"Uma réstia de esperança" para a paz na Etiópia
29 de dezembro de 2021A Frente Popular de Libertação do Tigray (TPLF) garantiu recentemente numa carta enviada ao secretário-geral das Nações Unidas, António Guterres, que a retirada das suas tropas das regiões de Afar e de Amhara visava preparar caminhos para a cessação das hostilidades e abrir espaço para as conversações de paz.
No entanto, o governo do primeiro-ministro da Etiópia, Abiy Ahmed, minimizou o anúncio da retirada, que considera um truque da TPLF para encobrir a derrota esmagadora por parte do exército nacional.
O governo etíope afirmou, numa declaração divulgada na rede social Twitter, que as suas forças não farão mais avanços na região de Tigray. Mas advertiu que a decisão poderá ser anulada se "a soberania territorial" for ameaçada.
O analista Murithi Mutiga, do International Crisis Group, classifica a retirada da TPLF como "uma réstia de esperança" para o eventual fim da guerra civil, que assola a Etiópia há mais de 13 meses.
Caminho difícil para a paz
Mas os obstáculos para uma paz definitiva são ainda muitos, lembra Mutiga, devido à profunda desconfiança entre as partes em conflito.
O analista entende ainda que qualquer negociação da paz exige muitas cautelas por parte das autoridades etíopes para não provocar atritos com os aliados mais próximos, os Amhara, o segundo maior grupo étnico da Etiópia.
A região de Tigray e a região de Amhara, que faz fronteira com Tigray a sul, estão envolvidas há décadas numa disputa por terra.
Para cada um destes aliados, qualquer tentativa de negociação com o TPLF pode ser considerada uma traição.
O papel da Eritreia
O mesmo se aplica à Eritreia, que tem sido uma forte apoiante do primeiro-ministro desde o início do conflito, em novembro de 2020, mesmo que ambas as partes tenham inicialmente tentado esconder o envolvimento das tropas eritreias no conflito.
Abiy recebeu o Prémio Nobel da Paz de 2019 por ter feito as pazes com a Eritreia, o inimigo de longa data do seu país.
Tal como Abiy, o Presidente da Eritreia Isaias Afwerki encara a TPLF como uma ameaça ao seu domínio do poder. Também vê Tigray como um refúgio para os dissidentes refugiados da Eritreia.
A questão da Eritreia é das mais difíceis, explica à DW o analista Murithi Mutiga. "A Eritreia preferiria ver os líderes militares do Tigray derrotados a todo custo. Por isso, o Governo etíope tem de ser cauteloso para evitar a desintegração do Estado", alerta.

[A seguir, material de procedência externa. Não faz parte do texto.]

-- ==== Sys2Proof/Machine/DispOps.lean ====
section
/-! DEFINITION. Shared operations of the task dispatcher (chapter 12): flows, items, the type case, failure and release,
shedding, ports, and what an input crossing does to them. -/

namespace Sys2Proof.Machine

open Sys2Proof

def dieGet (s : State) (d : Nat) : DieTiles := tget {} s.tiles.dies d

def dieUpd (d : Nat) (f : DieTiles → DieTiles) (s : State) : State := s.onTiles (fun t => { t with dies := tupd {} t.dies d f })

def flowCfg (s : State) (d f : Nat) : FlowCfg := tget {} (dieGet s d).flow f

def flowShadow (s : State) (d f : Nat) : FlowCfg := tget (flowCfg s d f) (dieGet s d).flowNew f

def flowGet (s : State) (d f : Nat) : FlowSt := tget {} (dieGet s d).flows f

def flowUpd (d f : Nat) (g : FlowSt → FlowSt) (s : State) : State := dieUpd d (fun x => { x with flows := tupd {} x.flows f g }) s

def bindCfg (s : State) (d b : Nat) : Binding := tget {} (dieGet s d).bind b

def bindShadow (s : State) (d b : Nat) : Binding := tget (bindCfg s d b) (dieGet s d).bindNew b

/-- The defaults of Table 12.6. -/
def defaultRank (c : Nat) : Nat := if c < 2 then 2 else if c = 2 then 3 else if c < 6 then 4 else 5

def clsCfg (s : State) (c : Nat) : ClassCfg := tget { rank := defaultRank c } s.tiles.cls c

def dispEvent (d kind : Nat) (cls : FClass) (addr : Nat) (w : List Nat) (s : State) : State := raise (1 + d) 0x023 kind cls addr w s

/-! ### Fields of a flow (Tables 12.1 and 12.6) -/

def FlowCfg.event (f : FlowCfg) : Bool := bit f.fflags 0

def FlowCfg.ordered (f : FlowCfg) : Bool := bit f.fflags 1

def FlowCfg.partials (f : FlowCfg) : Bool := bit f.fflags 2

def FlowCfg.always (f : FlowCfg) : Bool := bit f.fflags 3

/-- The source word of slot `n` (1 to 7). -/
def FlowCfg.src (f : FlowCfg) (n : Nat) : Nat := f.srcs.getD (n - 1) 0

def skind (w : Nat) : Nat := w / 2 ^ 28

def pflow (w : Nat) : Nat := w / 2 ^ 22 % 64

def pbase (w : Nat) : Nat := w / 2 ^ 16 % 64

def pwidth (w : Nat) : Nat := w / 2 ^ 13 % 8 + 1

def FlowCfg.tick (f : FlowCfg) : Bool := !f.event && skind (f.src 1) == 1

/-- Binding `b` for an item of view tick `v`: that before its last commit where `v` lies below the commit's boundary (R306). -/
def bindFor (s : State) (d v b : Nat) : Binding :=
  match (dieGet s d).bindOld.find? (fun e => e.1 == b) with
  | some (_, k, old) => if v < k then old else bindCfg s d b
  | none => bindCfg s d b

/-- The binding that names a flow, for an item of view tick `v` (R306, R313). -/
def bindOf (s : State) (d f v : Nat) : Option (Nat × Binding) :=
  ((dieGet s d).bind.map (fun e => (e.1, bindFor s d v e.1))).find? (fun b => b.2.kid != 0 && b.2.flow == f)

/-- The flow is bound now. -/
def flowBound (s : State) (d f : Nat) : Bool := (bindOf s d f s.tick.index).isSome

/-- A binding owns a port now (R328). -/
def ownsPort (s : State) (d n : Nat) (duty : Bool) (port : Nat) : Bool :=
  let b := bindCfg s d n
  b.kid != 0 && bit (if duty then b.dports else b.rports) port

/-- The flow creates items in this device state (R314). -/
def creates (s : State) (c : FlowCfg) : Bool :=
  match s.dev.state with
  | .deblocked | .safeStop | .replay => true
  | .config | .standby | .blockedFault | .factoryTest => c.always
  | _ => false

/-- The ranks that the shed level sheds (R326). -/
def shedRank (level rank : Nat) : Bool := 6 - level ≤ rank && 0 < level

def flowRank (s : State) (d f : Nat) : Nat := (clsCfg s (flowCfg s d f).cls).rank

/-! ### Kernels (Tables 11.8 and 11.10a) -/

/-- ROM kernels: STATE_LEN, MAXC, result and duty ports published. HARM64 takes the figure of its transforming item. -/
def romKernel (kid : Nat) : Option (Nat × Nat × Nat × Nat) :=
  match kid with
  | 0x8001 => some (32, 420, 3, 0) | 0x8002 => some (0, 180, 3, 0) | 0x8003 => some (0, 180, 3, 0)
  | 0x8004 => some (64, 640, 4, 0) | 0x8005 => some (0, 260, 6, 0) | 0x8006 => some (264, 1700, 8, 0)
  | 0x8007 => some (16, 240, 4, 0) | 0x8008 => some (48, 70, 1, 0) | 0x8009 => some (0, 60, 0, 4)
  | _ => none

/-- The PARAM bytes a ROM kernel's row names: runs of offset and length. -/
def romParams (kid : Nat) : List (Nat × Nat) :=
  match kid with
  | 0x8001 => [(0, 6), (8, 12)] | 0x8002 => [(0, 8)] | 0x8003 => [(0, 8)] | 0x8004 => [(0, 12)]
  | 0x8005 => [(0, 12)] | 0x8006 => [(0, 4)] | 0x8007 => [(0, 12)] | 0x8008 => [(0, 2), (4, 60)]
  | 0x8009 => [(0, 40)]
  | _ => [(0, 64)]

/-- Offsets of the signal selectors in a ROM kernel's PARAM (Table 11.10a). -/
def romSelectorOffs (kid : Nat) : List Nat :=
  match kid with
  | 0x8001 => [0, 2, 4] | 0x8002 => [0, 2, 4, 6] | 0x8003 => [0, 2, 4, 6] | 0x8004 => [0, 2, 4, 6] | 0x8005 => [0, 2, 4, 6, 8, 10]
  | 0x8006 => [0] | 0x8007 => [0, 2, 4, 6] | 0x8008 => [0] | 0x8009 => [0, 2, 4, 6] | _ => []

/-- The signal selectors that a binding's ROM kernel reads. -/
def Binding.selectors (b : Binding) : List Nat := (romSelectorOffs b.kid).map (fun o => rd b.param o 2)

/-- A reserved PARAM byte of a ROM kernel is not zero (R309). -/
def romBad (b : Binding) : Bool :=
  (List.range 64).any (fun i => b.param.getD i 0 != 0 && !(romParams b.kid).any (fun r => r.1 ≤ i && i < r.1 + r.2))

/-- A kernel's first instruction, STATE_LEN and MAXC, where the image or the ROM has it. -/
def kernelOf (s : State) (d kid : Nat) : Option (Nat × Nat × Nat) :=
  if kid < 0x8000 then
    match (dieGet s d).image with
    | some m => (m.entries.find? (fun e => e.kid == kid)).map (fun e => (e.entry, e.state, e.maxc))
    | none => none
  else (romKernel kid).map (fun r => (8192 + Config.romEntry kid % 8192, r.1, r.2.1))

/-- The cycle limit in force: MAXC of the binding, or the entry's where that is 0, or the lesser (Table 11.9). -/
def limitOf (b : Binding) (entry : Nat) : Nat := if b.maxc = 0 then entry else min b.maxc entry

/-! ### Ports (R328) -/

/-- Ports of a binding that become invalid: one event per episode. -/
def portsInvalid (d : Nat) (b : Binding) (cause : Nat) (s : State) : State :=
  let rs := (List.range 64).filter (fun p => bit b.rports p && (tget {} (dieGet s d).rports p).ok)
  let s1 := rs.foldl (fun t p =>
    dispEvent d 0x08 .notice p [Config.openCode 0x2308 cause]
      (dieUpd d (fun x => { x with rports := tupd {} x.rports p (fun y => { y with ok := false }) }) t)) s
  dieUpd d (fun x => { x with dports := x.dports.map (fun e => if bit b.dports e.1 then (e.1, { e.2 with ok := false }) else e) }) s1

/-! ### The type case (R315 to R319) -/

def Item.same (a b : Item) : Bool := a.flow == b.flow && a.seq == b.seq

def itemUpd (d flow seq : Nat) (f : Item → Item) (s : State) : State :=
  dieUpd d (fun x => { x with items := x.items.map (fun i => if i.flow == flow && i.seq == seq then f i else i) }) s

def itemDel (d flow seq : Nat) (s : State) : State :=
  dieUpd d (fun x => { x with items := x.items.filter (fun i => !(i.flow == flow && i.seq == seq)) }) s

/-- Every slot of the item is filled. -/
def filled (c : FlowCfg) (i : Item) : Bool := (List.range c.arity).all (fun n => thas i.slots (n + 1))

/-- Slots still empty. -/
def emptySlots (c : FlowCfg) (i : Item) : List Nat := ((List.range c.arity).map (· + 1)).filter (fun n => !thas i.slots n)

/-- The most ready items of a class since boot (Table 12.9). -/
def readyNote (d cls : Nat) (s : State) : State :=
  let n := ((dieGet s d).items.filter (fun j => j.cls == cls && j.ready && !j.running && !j.ended)).length
  dieUpd d (fun x => { x with clsReady := tupd 0 x.clsReady cls (max n) }) s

Apelos à pressão internacional
Neste momento, multiplicam-se os apelos para o aumento da pressão internacional sobre as partes envolvidas no conflito para um cessar-fogo e garantir as negociações de paz no país.
Mas há quem olhe para o conflito como um assunto interno, como a China e Rússia, dois dos cinco membros permanentes do Conselho de Segurança das Nações Unidas.
Os aliados estrangeiros da Etiópia, como o Irão, a Turquia e a Arábia Saudita, forneceram recentemente drones e outro equipamento militar para as forças governamentais, que contribuíram largamente para as recentes derrotas do TPLF.
Assim sendo, Murithi Mutiga acredita que o fim do conflito em Tigray não é prioritário para estas potências. "A Etiópia é um país altamente estratégico. Está envolvido não só no Corno de África, mas também na política sobre o Mar Vermelho, das águas do rio Nilo. É também o segundo país mais populoso de África e um dos países que tem um grande potencial económico", explica o analista.
Economia estagnada
Depois de mais de um ano de guerra, a economia da Etiópia atravessa grandes dificuldades. Em outubro, a inflação homóloga situou-se nos 34% e os preços dos alimentos atingiram um pico de 41% no mesmo mês.
Dados das Nações Unidas apontam que 22 milhões de etíopes necessitarão de assistência humanitária em 2022.
O conflito em Tigray já provocou morte de vários milhares de pessoas e fez mais de dois milhões de deslocados, deixando ainda centenas de milhares de etíopes em condições de quase fome, de acordo com a ONU.